Кожедуб Алесь
Шрифт:
— Посуду гостям, — подсказал Юзас.
Миколюкас прошаркал в темный угол, вернулся с пятью кружками поменьше, раздал каждому из нас.
— О це гарно! — расправил плечи Олекса Михайлович.
— Вы будете пробовать бальзам, а я рассказывать, — поднял свою кружку Юзас. — Кончилась война, пришли русские. Кто здесь лесные братья? Вот эти. А я уже один из семьи остался. Отец умер, братья уехали в Америку, а я сказал: «Куда мне со своей земли? Только в могилу». Русские говорят: «Сажаем тебя, Юзас, в тюрьму».
— Восемь лет наш хозяин отсидел, — вмешался Витас. — И до конца своих дней сидел бы, если бы не бальзам.
— Кто знает секрет бальзама, кроме меня? — кивнул Юзас. — Никто. Я русским говорю: «Отдадите мне мой завод, сделаю литовский бальзам».
— Зачем русским литовский бальзам? — посмотрел я в свою кружку. — Им и водки хватает.
После водки, которой нас весь день поил Витас, бальзам казался чересчур сладким, и пить его можно было лишь маленькими глотками. Я пытался различить в медовом солоде аромат трав, но сделать это не удавалось.
— Горилка с перцем лучше, — чокнулся со мной Олекса Михайлович.
Главные редакторы напряглись и отодвинулись от меня с Олексой Михайловичем на два шага. Но это уже было не важно. Бальзам в самом деле был крепок. Очень крепок.
— Беда, что у нас начальники русские, — улыбнулся детям-славянам Юзас. — Говорят по-литовски, а сами русские. Но меня они из тюрьмы выпустили и отдали завод. Делаю бальзамы для начальников и высоких гостей.
— В магазине этого бальзама нет, — объяснил Витас эстонскому и латышскому коллегам. — Даже в магазине ЦК партии.
— Почему? — Я сделал шаг к Витасу, потому что бальзам развязал не только язык, но и ноги.
— Коммунисты у меня тоже спрашивают — почему? — подлил мне из своей кружки Юзас. — А я им говорю: нет посуды. Сделайте бутылку, которая будет достойна моего бальзама, запущу промышленное производство. Но нет бутылки.

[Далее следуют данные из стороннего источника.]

/-- The role of a channel (02, 2.2). -/
inductive Role where
  | locate | guard | monitor
  deriving DecidableEq, Repr

/-- The threshold mode of a channel (02, 2.2). -/
inductive ThrMode where
  | fixed | floating
  deriving DecidableEq, Repr

/-- Lane status (R18, R19). -/
inductive LaneStatus where
  | good | lost
  deriving DecidableEq, Repr

/-- Coupling verdict (R143). -/
inductive Verdict where
  | unknown | good | poor
  deriving DecidableEq, Repr

/-- Coupling policy (R144). -/
inductive Policy where
  | reportOnly | excludePoor
  deriving DecidableEq, Repr

/-- Run state (R151). -/
inductive RunState where
  | idle | armed | freezing | frozen
  deriving DecidableEq, Repr

/-- The rupture test that fired (R157, R158). -/
inductive RuptureTest where
  | clip | drop
  deriving DecidableEq, Repr

/-- Freeze reason, with the rupture test where the reason is RUPTURE (R151). -/
inductive FreezeReason where
  | stop
  | rupture (test : RuptureTest)
  | timeLimit
  deriving DecidableEq, Repr

/-- The state of a map cell, CLEAR below WATCH below ACTIVE (R115). -/
inductive CellLevel where
  | clear | watch | active
  deriving DecidableEq, Repr

/-- Sector mode (R120). -/
inductive SectorMode where
  | block | paired | quad
  deriving DecidableEq, Repr

/-- Detail level and ceiling (R184). -/
inductive Detail where
  | full | events | summary
  deriving DecidableEq, Repr

/-- Why a hit joined no event (R73). -/
inductive LoneReason where
  | lockout | monitor | repeated | full | single | guard
  deriving DecidableEq, Repr

/-- Why an event was not sent to the locator (R78). -/
inductive UnlocatedReason where
  | noGeometry | tooFew | queueFull
  deriving DecidableEq, Repr

/-- The kind of a sensor check (R133). -/
inductive CheckKind where
  | short | long | pattern
  deriving DecidableEq, Repr

/-- The result a reply carries (R174). -/
inductive Result where
  | done | clamped | state | range | busy | format | unknown
  deriving DecidableEq, Repr

/-- Cause of a RUN notice (R164). -/
inductive RunCause where
  | arm | armResume | stop | rupture | timeLimit | drain | resetRun | fullReset
  deriving DecidableEq, Repr

/-- Receive error codes (R171, R172). -/
inductive RxError where
  | framing | overrun | crc | length | truncated | brk
  deriving DecidableEq, Repr

/-- Why a check was aborted with a notice (R148). -/
inductive AbortReason where
  | phase | request | run
  deriving DecidableEq, Repr

/-- What became of the velocity estimate of a LONG check (R141). -/
inductive Adoption where
  | adopted | notAsked | notIdle | tooFew
  deriving DecidableEq, Repr

/-- What a check did to the baseline (R149). -/
inductive BaseAction where
  | kept | filled | rebased
  deriving DecidableEq, Repr

/-! ### Pressure monitor (01) -/

/-- The stamp offered to the channels (R13). -/
structure Stamp where
  pressure : Nat
  phase : Phase
  holdIndex : Nat
  belowMax : Bool
  stale : Bool
  deriving DecidableEq, Repr

/-- The pressure monitor (01). `period` and `acq` are the selections of R4: 2^period ms and 5 · 2^acq ticks. -/
structure Pressure where
  period : Fin 6
  acq : Fin 4
  zero : Nat
  span : Nat
  band : Nat
  holdCount : Nat
  onsetCount : Nat
  /-- Sample periods since the period began (R3). -/
  periodTimer : Nat
  /-- A conversion is in flight (R3). -/
  converting : Bool
  flag : RangeFlag
  /-- The pressure range change flag of STATUS (R7). -/
  flagChanged : Bool
  /-- Up to four used values, oldest first (R8). -/
  history : List Nat
  pFilt : Nat
  pMax : Nat
  pPrev : Nat
  pRef : Nat
  stable : Nat
  phase : Phase
  holdIndex : Nat
  /-- The below-max span, its count and its onset mark (R14). -/
  spanOpen : Bool
  spanCount : Nat
  spanMarked : Bool
  /-- The last onset ratio, if one has been recorded (R15). -/
  onsetRatio : Option Nat
  /-- The history was emptied by an arming or reset and no used P has entered since (R13). -/
  awaiting : Bool
  deriving DecidableEq, Repr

Они все засмеялись: Юзас, Витас, Имант и Тойво. Не поняли юмора я, Олекса Михайлович и Миколюкас. Я — ибо туп. Олекса Михайлович стоя спал. Миколюкас ждал приказа хозяина.
— Миколюкас, налей, — не переставая смеяться, бросил Юзас.
Миколюкас подошел к каждому из гостей, булькнул. Начал он с Олексы Михайловича, второму налил мне, дальше по кругу.
— Чуд-десный бальзам! — сказал я. — Лучше риж-жского.
Я полностью контролировал ситуацию, прекрасно понимая, что можно говорить, чего нельзя. Подводил лишь язык, который шевелился во рту не так, как надо. Точнее, не хотел шевелиться. Я мысленно отдал ему приказ: «Отставить заплетаться!» И сделал еще один глоток.
Вообще-то с литовцами мне уже приходилось выпивать не раз и не два на самом разном уровне. Из всех прибалтов они как никто старались напоить русского брата. Однажды литовские хозяева привезли нас, троих гостей, на лесное озеро. Чистую воду со всех сторон сжимали сосны и дубы. Стежка, по которой мы шли к озеру, незаметно превратилась в мостки, ведущие на середину озера к бане. Мостки были предусмотрительно огорожены перилами. Кажется, никому не надо говорить о старательности, заботливости и умелости литовского мастера. Если уж он сделал мостки к бане на озере, то не забыл и о перилах. Главное для литовского мастера — целесообразность. Гостя ведут в баню или из бани, и в озеро он должен упасть не до парилки, не после окончания процесса, а в свое время. Мы успешно прошли к бане, кое-кому пришлось и ухватиться за гладкие, удобные перила, скинули штаны и рубашки, но остались в трусах, потому что с нами были жены хозяев.
— Нет-нет-нет! — закричали хозяева. — В наших саунах только голышом!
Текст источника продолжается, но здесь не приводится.